A 自民党がインドとの原子力協定に踏み出せば、日本の非核政策がかわるんじゃないかと国民に言われる可能性があった。自民党はそれが怖かったし、そういう目で見られるのが嫌だった。自分たちはNPTを守るんだということを旗印にしていた。民主党の方が、むしろ、そこをぽんと飛び越えてしまった。

 東芝があんなに金を出してアメリカのウエスチングハウスを買ったのは、日印ではできないと思ったからです。日印原子力協力協定が直接的に話題になるなんて、10年前は誰も思っていなかったのではないでしょうか。NPTに入っていない国に対して、日本が原発を売るなんて、だれも思っていなかった。東芝はそれを見越して2006年にウエスチングハウスを買ったのだと思います。アメリカがインドを狙っていくのだということをわかった上での買収だったと思います。

Q のべ56000人の住民が逮捕されたと聞きましたが? 国家反逆罪はウダヤクマールさんだけですか? 現地に行くことは可能ですか?

A 住民たちが拘束されたということです。警察に連行されて、調書を取られて釈放される。それが56000人。

 国家反逆罪は、リーダー14人に対する逮捕状の容疑です。数千人の住民たちが囲んで守っています。

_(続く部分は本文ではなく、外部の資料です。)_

-- ==== Sys2Proof/Machine/Cluster.lean ====
section
/-! DEFINITION. Clusters: the tick's guard and comparator tests, overruns, roles, messages and bounces, event completions, task
commands, the machine-check log (R26 to R28, R129, R166 to R182, R186, R190, R192). -/

namespace Sys2Proof.Machine

/-! ### The guard and overruns (R26 to R28) -/

/-- An engine has a task RUNNING. -/
def State.running? (s : State) (e : Nat) : Bool :=
  match (s.eng e).task with
  | some t => (s.task (e / 8) t).st == tRUNNING && !s.trails e
  | none => false

/-- One engine overran: source 0x002, ALARM, the overrun count (R27). -/
def overrun (e : Nat) (s : State) : State :=
  let c := e / 8
  let t := (s.eng e).task.getD 0
  let s := (s.bell 0x002).alarm (cluOrigin c) 0x001 s.now
    [BitVec.ofNat 32 (e % 8 + c * 2 ^ 4 + t * 2 ^ 8), s.reg pageTB Off.tb_TICKNUM]
  let s := (s.addSat (pageCL c) Off.cl_OVRCNT 0 16 1).intSet (pageCL c) 16
  let x := s.eng e
  s.setEng e { x with overrun := true, halted := decide (x.run = 0) && x.word.isNone }

/-- Cycle P − 64: dispatch stops, and in the modes that dispatch every engine with a task RUNNING has overrun (R26, R27, R327). -/
def tickGuard (s : State) : State :=
  let s := s.upTo (s.tick.bnd + 2 * (s.tick.len - 64))
  let s := { s with tick := { s.tick with guard := true } }
  if s.serving then (s.engs.map (·.1)).foldl (fun s e => if s.running? e then overrun e s else s) s else s

def execTickGuard (s : State) : Out := .next (tickGuard s)

/-- At the boundary the tasks of engines that overran end CANCELLED (R27); every engine that stood still may dispatch again. -/
def abandonOverruns (s : State) : State :=
  (s.engs.map (·.1)).foldl (fun s e =>
    let x := s.eng e
    let s := if x.overrun then
        match x.task with
        | some t => freeEngine e (endTask (e / 8) t (abortShift e s))
        | none => s
      else s
    s.setEng e { s.eng e with overrun := false, halted := false }) s

/-! ### Checkers (R181, R182) -/

/-- A cluster takes its role. -/
def takeRole (c : Nat) (s : State) : State :=
  { s.setClu c { s.clu c with holds := true } with lastHeld := s.lastHeld.set 0 (s.role c) (c + 1) }

/-- An ACTIVE cluster whose role waited for its comparator self-test takes it once the test has passed (R182). -/
def lateRole (c : Nat) (s : State) : State :=
  if !(s.clu c).testFail && !(s.clu c).holds && !s.flag (pageCL c) Off.cl_ROLECFG 8 && (s.holder (s.role c)).isNone
  then takeRole c s else s

/-- Cycle P − 32: the comparator of every checked pair is tested; `failed` names those that do not flag the forced difference
(R181). The outcome of the last test also decides whether a spare qualifies (R373). -/
def comparatorSelftest (failed : List (Nat × Nat)) (s : State) : State :=
  let s := s.upTo (s.tick.bnd + 2 * (s.tick.len - 32))
  (List.range 16).foldl (fun s c =>
    let bad := failed.filter (fun f => f.1 == c)
    let s := if (s.clu c).testFail = !bad.isEmpty then s else s.setClu c { s.clu c with testFail := !bad.isEmpty }
    if s.active (pageCL c) then bad.foldl (fun s f => checkerLost c f.2 1 s) (lateRole c s)
    else if s.st (pageCL c) = stSPARE ∧ !bad.isEmpty then s.blockFault (pageCL c) else s) s

/-- The delay registers of a pair fail parity: a checker fault only (R181, R182). -/
def execDelayRegisterParityError (c : Fin 16) (p : Fin 4) (s : State) : Out :=
  .next (if s.active (pageCL c) then checkerLost c p 2 s else s)

/-! ### Roles (R166, R167) -/

/-- A cluster gives its role up. -/
def dropRole (c : Nat) (s : State) : State := s.setClu c { s.clu c with holds := false }

/-- The cluster that last held a role. -/
def State.homeOf (s : State) (r : Nat) : Nat := match s.lastHeld.get 0 r with | 0 => r | n => n - 1

/-- The epoch after a move: 255 is followed by 1 (R167). -/
def nextEpoch (n : Nat) : Nat := if 255 ≤ n then 1 else n + 1

/-! ### Bounces (R177) -/

/-- A bounce at the cluster that holds the sender role: the entry, then TAIL; a full ring discards it. -/
def bounceIn (c : Nat) (ws : List Word) (s : State) : State :=
  let b := s.bncBase c
  let t := (s.sharedAt c b).toNat % 16
  if BitVec.ofNat 32 ((t + 1) % 16) = s.sharedAt c (b + 4) then
    (s.addSat (pageCL c) Off.cl_BNCLOST 0 16 1).intSet (pageCL c) 21
  else
    let s := ws.zipIdx.foldl (fun s x => s.setShared c (b + 16 + 16 * t + 4 * x.2) x.1) s
    ((s.setShared c b (BitVec.ofNat 32 ((t + 1) % 16))).intSet (pageCL c) 20).wakeLevels

/-- A bounce reaches the device of its sender role. -/
def bounceLocal (r : Nat) (ws : List Word) (s : State) : State :=
  match s.holder r with
  | some c => bounceIn c ws s
  | none => s.lose 3 (cluOrigin (s.homeOf r)) true 0x020 1 s.now

/-- The port that leads to a device, if it carries frames. -/
def State.portTo (s : State) (d : Nat) : Option Nat :=
  let p := if s.devnum < d then 1 else 0
  if s.portUp p then some p else none

/-- The destination role's present epoch that a bounce shows, 0 where no cluster holds it (R177). Of a role of another device of the chain
only that device knows it: a free value here. -/
def bounceEpoch (addr : Word) (s : State) : Nat × State :=
  let dr := fieldOf addr 8 4
  let dev := fieldOf addr 12 2
  if dev = s.devnum then (if (s.holder dr).isSome then s.epoch dr else 0, s)
  else if s.lastDev < dev then (0, s)
  else (s.drawn.1.toNat % 2 ^ 8, s.drawn.2)

/-- A message is bounced to its sender with a code (R177, R318); the bounce shows the present epoch of its destination role. A
bounce whose path is not UP is lost as one without a holder is. -/
def bounce (m : Msg) (code : Nat) (s : State) : State :=
  let (ep, s) := bounceEpoch m.addr s
  let ws := [m.lo, m.hi, m.addr, BitVec.ofNat 32 (code + ep * 2 ^ 8)]
  let r := fieldOf m.sender 8 4
  let d := fieldOf m.sender 12 2
  if d = s.devnum then bounceLocal r ws s
  else match s.portTo d with
    | some p => s.idxSend p (BitVec.ofNat 2 s.devnum) (BitVec.ofNat 2 d) false (.bounce ws (BitVec.ofNat 4 r))
    | none => s.lose 3 (cluOrigin (s.homeOf r)) true 0x020 1 s.now

/-! ### Delivery (R176) -/

/-- The checks at the destination device: holder, epoch, room. -/
def deliver (m : Msg) (s : State) : State :=
  let r := fieldOf m.addr 8 4
  match s.holder r with
  | none => bounce m eSTATE s
  | some c =>
    if fieldOf m.addr 0 8 ≠ s.epoch r then
      let ep := s.epoch r
      let s := s.log (pageCL c) (cluOrigin c) 0x003 s.now [m.lo, m.hi, m.addr, BitVec.ofNat 32 (eEPOCH + ep * 2 ^ 8)]
      bounce m eEPOCH s
    else if 32 ≤ (s.clu c).msgq.length then bounce m eOVERFLOW s
    else (s.setClu c { s.clu c with msgq := (s.clu c).msgq ++ [m] }).wakeLevels

/-- The oldest accepted message leaves its outbound buffer: to its role here, or towards its device (R176, R310, R318). -/
def messageDelivery (s : State) : State :=
  match s.msgs with
  | [] => s
  | (_, m) :: t =>
    let s := { s with msgs := t }
    let d := fieldOf m.addr 12 2
    if d = s.devnum then deliver m s
    else match s.portTo d with
      | some p => s.idxSend p (BitVec.ofNat 2 s.devnum) (BitVec.ofNat 2 d) false (.msg m.addr m.sender [m.lo, m.hi])
      | none => bounce m eSTATE (if d ≤ s.lastDev then s.addSat (pageIDX (bit (decide (s.devnum < d)))) Off.idx_MSGBNC 0 16 1 else s)

def execMessageDelivery (s : State) : Out := .next (messageDelivery s)

/-! ### Event completions of roles (R127, R129, R174) -/

/-- The oldest ended event of a role is recorded in the queue of its holder, if that has room; its entry is free with it. -/
def engineEventCompletion (r : Nat) (s : State) : State :=
  match s.holder r, sortBy (fun x y => x.fin < y.fin) (s.cal.evs.filter (fun e => e.st == 2 && e.owner == r)) with
  | some c, e :: _ =>
    if 256 ≤ (s.clu c).ecq.length then s
    else
      let s := s.setClu c { s.clu c with ecq := (s.clu c).ecq ++ [engineRecord e (s.epoch r)] }
      let s := if (s.clu c).ecq.length = 256 then s.intSet (pageCL c) 22 else s
      (s.dropEv e.slot).wakeLevels
  | _, _ => s

def execEngineEventCompletion (role : Fin 16) (s : State) : Out := .next (engineEventCompletion role s)

/-! ### Commands of a CL page (R186, R192) -/

def clActive (q : Req) (s : State) : List (Nat × Bool) := [(eSTATE, s.st q.page.toNat != stACTIVE)]

def State.taskSel (s : State) (p : Nat) : Nat := s.fld p Off.cl_TASKSEL 0 8

def taskReady : Cmd where
  errs q s := clActive q s ++ [(eSTATE, !s.taskOn (pageInst q.page.toNat) (s.taskSel q.page.toNat))]
  run q s := (readyTask (pageInst q.page.toNat) (s.taskSel q.page.toNat) s).finish q.page.toNat 0x40 {}

def taskCancel : Cmd where
  errs q s := clActive q s
  run q s := (cancelTask (pageInst q.page.toNat) (s.taskSel q.page.toNat) s).finish q.page.toNat 0x41 {}

def shiftAbort : Cmd where
  errs q s := clActive q s
  run q s :=
    let c := pageInst q.page.toNat
    let sel := s.fld q.page.toNat Off.cl_ENGSEL 0 8
    let l := (List.range 8).filter (fun i => bitOf sel i && (s.eng (8 * c + i)).wait.isSome)
    let s := l.foldl (fun s i => abortShift (8 * c + i) s) s
    s.finish q.page.toNat 0x42 { res := [BitVec.ofNat 32 ((l.map (2 ^ ·)).sum)] }

/-- MCLOGPOP discards the head entry (R190). -/
def mclogPop (c : Nat) (data : Word) (s : State) : State :=
  if fieldOf data 0 1 = 1 then s.setClu c { s.clu c with mclog := (s.clu c).mclog.drop 1 } else s

/-! ### At boundaries -/

/-- An occurrence of a WAITEV mask bit in every cluster: 2 the tick boundary, 3 the ready point (R144). -/
def wakeAll (i : Nat) (s : State) : State := (s.clus.map (·.1)).foldl (fun s c => s.wakeBit c i) s

/-- TICKRDY: every such task of an ACTIVE cluster that serves gets a ready request (R168). -/
def tickReady (s : State) : State :=
  if !s.serving then s else
  s.regs.foldl (fun s e =>
    let p := e.1 / 4096
    let o := e.1 % 4096
    if 0x080 ≤ p ∧ p < 0x090 ∧ 0x040 ≤ o ∧ o < 0x440 ∧ fieldOf e.2 15 2 = 3 ∧ s.active (pageCL (p - 0x080)) ∧ (s.clu (p - 0x080)).holds
    then readyTask (p - 0x080) ((o - 0x040) / 4) s else s) s

/-- A cluster leaves service: every task is cancelled, its engines stand idle (R169). -/
def cancelCluster (c : Nat) (s : State) : State :=
  let s := (List.range 8).foldl (fun s i => freeEngine (8 * c + i) (abortShift (8 * c + i) s)) s
  ((s.clu c).tasks.map (·.1)).foldl (fun s t => if (s.task c t).st = tIDLE then s else endTask c t s) s

/-- RESET_BLOCK or a domain reset of the cluster: its queues, tasks and log are empty, its engines at reset; `mem` the memories
too (R342). CHECKER_LOST ends, but the comparator self-test has to pass before the cluster can take a role (R182). -/
def resetCluster (c : Nat) (mem : Bool) (s : State) : State :=
  let x := s.clu c
  let s := { s with msgs := s.msgs.filter (fun m => m.1 != c) }
  let s := (List.range 8).foldl (fun s i =>
    let e := 8 * c + i
    let y := s.eng e
    { s with engs := s.engs.set {} e { mem := if mem then [] else y.mem, bank := y.bank } }) s
  let lost := (List.range 4).any (fun p => s.pairHeld c p == 2)
  s.setClu c { shared := if mem then [] else x.shared, testFail := x.testFail || lost }

/-! ### Views (R190, R191) -/

def clstatWord (s : State) (c : Nat) : Word :=
  let h := (s.clu c).holds
  BitVec.ofNat 32 ((if h then s.role c + 16 + s.epoch (s.role c) * 2 ^ 8 else 0) + bit (s.eng (8 * c)).bank * 2 ^ 5 +
    bit (s.mirrorOn c) * 2 ^ 6)

def pairstatWord (s : State) (c : Nat) : Word :=
  let w := s.reg (pageCL c) Off.cl_PAIRSTAT
  (List.range 4).foldl (fun w p => withField w (4 * p) 2 (s.pairState c p)) w

/-- An engine is stopped: by an overrun, a machine check or a core fault, or at its boundary by HALT or the FAULT of its cluster. -/
def State.stopped (s : State) (e : Nat) : Bool :=
  let x := s.eng e
  x.halted || x.held.isSome || (x.atBoundary && (s.md == mHALT || s.st (pageCL (e / 8)) == stFAULT))

/-- A trailer whose pair is CHECKER_LOST or in PAIRFAULT is stopped; else it trails (R180, R182, R190). -/
def engCode (s : State) (e : Nat) : Nat :=
  let x := s.eng e
  if s.trails e then (if s.pairHeld (e / 8) (e % 8 / 2) = 0 then 4 else 3) else if s.stopped e then 3 else if x.wait.isSome then 2 else if x.task.isSome then 1 else 0

def engstatWord (s : State) (c : Nat) : Word :=
  BitVec.ofNat 32 (((List.range 8).map (fun i =>
    (engCode s (8 * c + i) + 8 * bit ((s.eng (8 * c + i)).bank != (s.eng (8 * c)).bank)) * 2 ^ (4 * i))).sum)

def msgstatWord (s : State) (c : Nat) : Word :=
  BitVec.ofNat 32 ((s.clu c).msgq.length + (s.msgs.filter (·.1 == c)).length * 2 ^ 8 + (s.clu c).ecq.length * 2 ^ 16)

def mclogWord (s : State) (c : Nat) : Word :=
  match (s.clu c).mclog with
  | [] => 0
  | e :: _ => BitVec.ofNat 32 (e.1 + 2 ^ 23)

def mclogTb (s : State) (c : Nat) : Nat := match (s.clu c).mclog with | [] => 0 | e :: _ => e.2

def taskstWord (s : State) (c t : Nat) : Word :=
  let k := s.task c t
  BitVec.ofNat 32 (k.st + bit k.shiftWait * 8 + k.rdy * 2 ^ 8 + k.resume * 2 ^ 16)

def taskwWord (s : State) (c t : Nat) : Word := BitVec.ofNat 32 ((s.task c t).mask + (s.task c t).runs * 2 ^ 16)

end Sys2Proof.Machine
end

 現地に行くなら、チェンナイよりも、トリヴァンドラムが近いです。トリヴァンドラムから車で6〜7時間です。私が行ったときは、インド南端の観光地カニヤクマリに行きたいと言って車をチャーターして、ちょっと寄りたいところがあるからとクダンクラムにも行きました。現状でクダンクラムに入れるかどうかは、かなり厳しいと思います。警察車両がかなり並んでいます。私が行ったときでさえ、間に入って紹介してくれた人はどういうふうにごまかしたらいいかなど細かく助言してくれました。